Contoh: kode etik jurnalistik, kode etik perwira, kode etik kedokteran. Kode etik umumnya
termasuk dalam norma sosial, namun bila ada kode etik yang memiliki sangsi yang agak berat,
maka masuk dalam kategori norma hukum.
Norma agama dan norma kesusilaan berlaku secara luas di setiap kelompok masyarakat
bagaimanapun tingkat peradabannya. Sedangkan norma kesopanan dan norma kebiasaan biasanya
hanya dipelihara atau dijaga oleh sekelompok kecil individu saja, sedangkan kelompok masyarakat
lainnya akan mempunyai norma kesopanan dan kebiasaan yang tersendiri pula.

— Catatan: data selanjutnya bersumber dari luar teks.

-- ==== Sys2Proof/Laws/State.lean ====
section
/-! SUPPORT. One lemma per field per update of the state: what each update leaves and what it writes. -/

namespace Sys2Proof.Machine

/-! ### `dropTree` -/

@[simp] theorem dropTree_ft (s : State) : s.dropTree.ft = s.ft := rfl
@[simp] theorem dropTree_node (s : State) : s.dropTree.node = s.node := rfl
@[simp] theorem dropTree_nn (s : State) : s.dropTree.nn = s.nn := rfl
@[simp] theorem dropTree_root (s : State) : s.dropTree.root = s.root := rfl
@[simp] theorem dropTree_heap (s : State) : s.dropTree.heap = s.heap := rfl
@[simp] theorem dropTree_hsize (s : State) : s.dropTree.hsize = s.hsize := rfl
@[simp] theorem dropTree_ct (s : State) : s.dropTree.ct = s.ct := rfl
@[simp] theorem dropTree_tv (s : State) : s.dropTree.tv = false := rfl
@[simp] theorem dropTree_cv (s : State) : s.dropTree.cv = false := rfl
@[simp] theorem dropTree_cur (s : State) : s.dropTree.cur = s.cur := rfl
@[simp] theorem dropTree_pkAcc (s : State) : s.dropTree.pkAcc = s.pkAcc := rfl
@[simp] theorem dropTree_pkCnt (s : State) : s.dropTree.pkCnt = s.pkCnt := rfl
@[simp] theorem dropTree_upBuf (s : State) : s.dropTree.upBuf = s.upBuf := rfl
@[simp] theorem dropTree_upCnt (s : State) : s.dropTree.upCnt = s.upCnt := rfl
@[simp] theorem dropTree_err (s : State) : s.dropTree.err = s.err := rfl
@[simp] theorem dropTree_esub (s : State) : s.dropTree.esub = s.esub := rfl
@[simp] theorem dropTree_einfo (s : State) : s.dropTree.einfo = s.einfo := rfl
@[simp] theorem dropTree_busy (s : State) : s.dropTree.busy = s.busy := rfl
@[simp] theorem dropTree_din (s : State) : s.dropTree.din = s.din := rfl
@[simp] theorem dropTree_cfg (s : State) : s.dropTree.cfg = s.cfg := rfl
@[simp] theorem dropTree_src (s : State) : s.dropTree.src = s.src := rfl
@[simp] theorem dropTree_upi (s : State) : s.dropTree.upi = s.upi := rfl
@[simp] theorem dropTree_pko (s : State) : s.dropTree.pko = s.pko := rfl
@[simp] theorem dropTree_dst (s : State) : s.dropTree.dst = s.dst := rfl
@[simp] theorem dropTree_host (s : State) : s.dropTree.host = s.host := rfl
@[simp] theorem dropTree_hostSaw (s : State) : s.dropTree.hostSaw = s.hostSaw := rfl
@[simp] theorem dropTree_draws (s : State) : s.dropTree.draws = s.draws := rfl

/-! ### `treeMade` -/

@[simp] theorem treeMade_ft (s : State) : s.treeMade.ft = s.ft := rfl
@[simp] theorem treeMade_node (s : State) : s.treeMade.node = s.node := rfl
@[simp] theorem treeMade_nn (s : State) : s.treeMade.nn = s.nn := rfl
@[simp] theorem treeMade_root (s : State) : s.treeMade.root = s.root := rfl
@[simp] theorem treeMade_heap (s : State) : s.treeMade.heap = s.heap := rfl
@[simp] theorem treeMade_hsize (s : State) : s.treeMade.hsize = s.hsize := rfl
@[simp] theorem treeMade_ct (s : State) : s.treeMade.ct = s.ct := rfl
@[simp] theorem treeMade_tv (s : State) : s.treeMade.tv = true := rfl
@[simp] theorem treeMade_cv (s : State) : s.treeMade.cv = s.cv := rfl
@[simp] theorem treeMade_cur (s : State) : s.treeMade.cur = s.cur := rfl
@[simp] theorem treeMade_pkAcc (s : State) : s.treeMade.pkAcc = s.pkAcc := rfl
@[simp] theorem treeMade_pkCnt (s : State) : s.treeMade.pkCnt = s.pkCnt := rfl
@[simp] theorem treeMade_upBuf (s : State) : s.treeMade.upBuf = s.upBuf := rfl
@[simp] theorem treeMade_upCnt (s : State) : s.treeMade.upCnt = s.upCnt := rfl
@[simp] theorem treeMade_err (s : State) : s.treeMade.err = s.err := rfl
@[simp] theorem treeMade_esub (s : State) : s.treeMade.esub = s.esub := rfl
@[simp] theorem treeMade_einfo (s : State) : s.treeMade.einfo = s.einfo := rfl
@[simp] theorem treeMade_busy (s : State) : s.treeMade.busy = s.busy := rfl
@[simp] theorem treeMade_din (s : State) : s.treeMade.din = s.din := rfl
@[simp] theorem treeMade_cfg (s : State) : s.treeMade.cfg = s.cfg := rfl
@[simp] theorem treeMade_src (s : State) : s.treeMade.src = s.src := rfl
@[simp] theorem treeMade_upi (s : State) : s.treeMade.upi = s.upi := rfl
@[simp] theorem treeMade_pko (s : State) : s.treeMade.pko = s.pko := rfl
@[simp] theorem treeMade_dst (s : State) : s.treeMade.dst = s.dst := rfl
@[simp] theorem treeMade_host (s : State) : s.treeMade.host = s.host := rfl
@[simp] theorem treeMade_hostSaw (s : State) : s.treeMade.hostSaw = s.hostSaw := rfl
@[simp] theorem treeMade_draws (s : State) : s.treeMade.draws = s.draws := rfl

D. Hubungan antara nilai dengan norma
Norma dibangun di atas nilai sosial, dan norma sosial diciptakan untuk menjaga dan
mempertahankan nilai sosial. Pelanggaran terhadap norma akan mendapatkan sanksi dari masyarakat. Di
dalam masyarakat yang terus berkembang, nilai senantiasa ikut berubah. Pergeseran nilai dalam banyak
hal juga akan mempengaruhi kebiasaan-kebiasaan ataupun tata kelakuan yang berlaku dalam masyarakat.
Di wilayah perdesaan, sejak berbagai siaran dan tayangan telivisi swasta mulai dikenal, perlahan-lahan
terlihat bahwa di dalam masyarakat itu mulai terjadi pergesaran nilai, misalnya tentang kesopanan.

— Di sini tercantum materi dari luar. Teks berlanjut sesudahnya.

-- ==== Sys2Proof/Laws/Build.lean ====
section
/-! SUPPORT. The tree builder (41_tree_builder.md R166 to R174). -/

namespace Sys2Proof.Machine

/-! ## The least twig -/

/-- The key order on twigs, as a proposition. -/
def Twig.lt (a b : Twig) : Prop := a.weight < b.weight ∨ (a.weight = b.weight ∧ a.index.toNat < b.index.toNat)

theorem Twig.least_cases (a b : Twig) :
    (b.lt a ∧ a.least b = b) ∨ (¬ b.lt a ∧ a.least b = a) := by
  by_cases h : b.lt a
  · exact .inl ⟨h, if_pos h⟩
  · exact .inr ⟨h, if_neg h⟩

theorem foldl_least (l : List Twig) (a : Twig) :
    l.foldl Twig.least a ∈ a :: l ∧ ∀ x ∈ a :: l, ¬ x.lt (l.foldl Twig.least a) := by
  induction l generalizing a with
  | nil => simp [Twig.lt]
  | cons b l ih =>
    rw [List.foldl_cons]
    obtain ⟨h1, h2⟩ := ih (a.least b)
    rcases Twig.least_cases a b with ⟨hb, e⟩ | ⟨hb, e⟩ <;> rw [e] at h1 h2 ⊢
    · refine ⟨List.mem_cons_of_mem _ h1, fun x hx => ?_⟩
      rcases List.mem_cons.mp hx with rfl | hx
      · have := h2 b (by simp)
        simp only [Twig.lt] at *; omega
      · exact h2 x hx
    · refine ⟨?_, fun x hx => ?_⟩
      · rcases List.mem_cons.mp h1 with h | h
        · rw [h]; simp
        · exact List.mem_cons_of_mem _ (List.mem_cons_of_mem _ h)
      · rcases List.mem_cons.mp hx with rfl | hx
        · exact h2 x (by simp)
        · rcases List.mem_cons.mp hx with rfl | hx
          · have := h2 a (by simp)
            simp only [Twig.lt] at *; omega
          · exact h2 x (by simp [hx])

/-- Everything `takeLeast` can do on a list with something in it. -/
theorem takeLeast_ok {l : List Twig} (h : l ≠ []) :
    ∃ m r, takeLeast l = some (m, r) ∧ m ∈ l ∧ r = l.erase m ∧ ∀ x ∈ l, ¬ x.lt m := by
  cases l with
  | nil => exact absurd rfl h
  | cons a l =>
    obtain ⟨h1, h2⟩ := foldl_least l a
    exact ⟨_, _, rfl, h1, rfl, h2⟩

/-! ## Forests -/

/-- The node memory holds the trees of a list of twigs, `ns` being the indices of all their records. -/
inductive Stored (v : Vector NodeRec 513) : List Twig → List Nat → Prop
  | nil : Stored v [] []
  | cons {f : Twig} {l : List Twig} {m ns : List Nat} (h : Holds v f.tree f.index m)
      (k : Stored v l ns) : Stored v (f :: l) (m ++ ns)

theorem Stored.perm {v : Vector NodeRec 513} {l l' : List Twig} {ns : List Nat} (h : Stored v l ns)
    (p : l.Perm l') : ∃ ns', Stored v l' ns' ∧ ns.Perm ns' := by
  induction p generalizing ns with
  | nil => exact ⟨ns, h, .refl _⟩
  | cons x _ ih =>
    cases h with
    | cons hf hk =>
      obtain ⟨ms, k, p⟩ := ih hk
      exact ⟨_, .cons hf k, .append_left _ p⟩
  | swap x y l =>
    cases h with
    | cons hf hk =>
      cases hk with
      | cons hg hk =>
        refine ⟨_, .cons hg (.cons hf hk), ?_⟩
        rw [← List.append_assoc, ← List.append_assoc]
        exact .append_right _ List.perm_append_comm
  | trans _ _ ih1 ih2 =>
    obtain ⟨ms, k, p⟩ := ih1 h
    obtain ⟨ms', k', p'⟩ := ih2 k
    exact ⟨ms', k', p.trans p'⟩

theorem Stored.congr {v w : Vector NodeRec 513} {l : List Twig} {ns : List Nat} (h : Stored v l ns)
    (e : ∀ i ∈ ns, w[i]? = v[i]?) : Stored w l ns := by
  induction h with
  | nil => exact .nil
  | cons hf _ ih =>
    exact .cons (hf.congr fun i hi => e i (by simp [hi])) (ih fun i hi => e i (by simp [hi]))

theorem Stored.append {v : Vector NodeRec 513} {l m : List Twig} {ns ms : List Nat} (h : Stored v l ns)
    (k : Stored v m ms) : Stored v (l ++ m) (ns ++ ms) := by
  induction h with
  | nil => exact k
  | cons hf _ ih => rw [List.cons_append, List.append_assoc]; exact .cons hf ih

theorem Stored.index_mem {v : Vector NodeRec 513} {l : List Twig} {ns : List Nat} (h : Stored v l ns) :
    ∀ f ∈ l, f.index.toNat ∈ ns := by
  induction h with
  | nil => simp
  | cons hf _ ih =>
    intro g hg
    rcases List.mem_cons.mp hg with rfl | hg
    · simp [hf.head_mem]
    · simp [ih g hg]

/-- The queue holds the twigs `l`, whose trees fill the node records below `nn` exactly. -/
structure Forest (s : State) (l : List Twig) : Prop where
  heap : HeapOk s
  entries : (queue s).Perm (l.map Twig.index)
  weights : ∀ f ∈ l, s.weight f.index = f.weight
  stored : ∃ ns, Stored s.node l ns ∧ ns.Perm (List.range s.nn.toNat)

theorem Forest.length {s : State} {l : List Twig} (h : Forest s l) : l.length = s.hsize.toNat := by
  rw [← queue_length h.heap.1, h.entries.length_eq, List.length_map]

theorem Forest.index_lt {s : State} {l : List Twig} (h : Forest s l) :
    ∀ f ∈ l, f.index.toNat < s.nn.toNat := by
  obtain ⟨ns, hs, hp⟩ := h.stored
  intro f hf
  exact List.mem_range.mp (hp.mem_iff.mp (hs.index_mem f hf))

theorem Forest.index_inj {s : State} {l : List Twig} (h : Forest s l) {f g : Twig} (hf : f ∈ l)
    (hg : g ∈ l) (e : f.index = g.index) : f = g := by
  have hn : (l.map Twig.index).Nodup := h.entries.nodup_iff.mp h.heap.2.1
  exact List.inj_on_of_nodup_map hn hf hg e

/-- Only what the loops of `BUILD` write may differ. -/
def BuildOnly (s t : State) : Prop :=
  t = { s with node := t.node, nn := t.nn, heap := t.heap, hsize := t.hsize }

theorem BuildOnly.trans' {s t u : State} (h : BuildOnly s t) (k : BuildOnly t u) : BuildOnly s u := by
  unfold BuildOnly at *; rw [h] at k; exact k

theorem QueueOnly.buildOnly {s t : State} (h : QueueOnly s t) : BuildOnly s t := by
  unfold QueueOnly at h; unfold BuildOnly; rw [h]

/-- The least twig comes out of the queue (41_tree_builder.md R165). -/
theorem Forest.extract {s : State} {l : List Twig} (h : Forest s l) (hne : l ≠ []) :
    ∃ m, takeLeast l = some (m, l.erase m) ∧ m ∈ l ∧ (pqExtractMin s).1 = m.index ∧
      QueueOnly s (pqExtractMin s).2 ∧
      HeapOk (pqExtractMin s).2 ∧ (queue (pqExtractMin s).2).Perm ((l.erase m).map Twig.index) := by
  obtain ⟨m, r, e, hm, rfl, hmin⟩ := takeLeast_ok hne
  have hk : 1 ≤ s.hsize.toNat := by
    rw [← h.length]; exact List.length_pos_iff.mpr hne
  obtain ⟨q1, _, q3, q4, q5⟩ := pqExtractMin_ok h.heap hk
  have hme : (pqExtractMin s).1 = m.index := by
    have hmem : (pqExtractMin s).1 ∈ l.map Twig.index :=
      h.entries.mem_iff.mp (q3.mem_iff.mpr (by simp))
    obtain ⟨f, hf, hfe⟩ := List.mem_map.mp hmem
    by_contra hne
    have hl := q5 m.index (h.entries.mem_iff.mpr (List.mem_map.mpr ⟨m, hm, rfl⟩)) (Ne.symm hne)
    rw [← hfe, less_iff, h.weights f hf, h.weights m hm] at hl
    exact hmin f hf hl
  refine ⟨m, e, hm, hme, q1, q4, ?_⟩
  rw [hme] at q3
  have hp : (l.map Twig.index).Perm (m.index :: (l.erase m).map Twig.index) := by
    rw [← List.map_cons]; exact (List.perm_cons_erase hm).map _
  exact List.Perm.cons_inv (q3.symm.trans (h.entries.trans hp))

Tayangan-tayangan yang didominasi oleh sinetron-sinetron mutakhir yang acapkali memperlihatkan artis-
artis yang berpakaian relatif terbuka, sedikit banyak menyebabkan batas-batas toleransi masyarakat
menjadi semakin longgar. Berbagai kalangan semakin permisif terhadap kaum remaja yang pada mulanya
berpakaian normal, menjadi ikut latah berpakaian minim dan terkesan makin berani. Model rambut panjang
kehitaman yang dulu menjadi kebanggaan gadis-gadis desa, mungkin sekarang telah dianggap sebagai
simbol ketertinggalan. Sebagai gantinya, yang sekarang dianggap trendy dan sesuai dengan konteks
zaman sekarang (modern) adalah model rambut pendek dengan warna pirang atau kocoklat-coklatan. Jadi
berubahnya nilai akan berpengaruh terhadap norma-norma yang berlaku dalam masyarakat.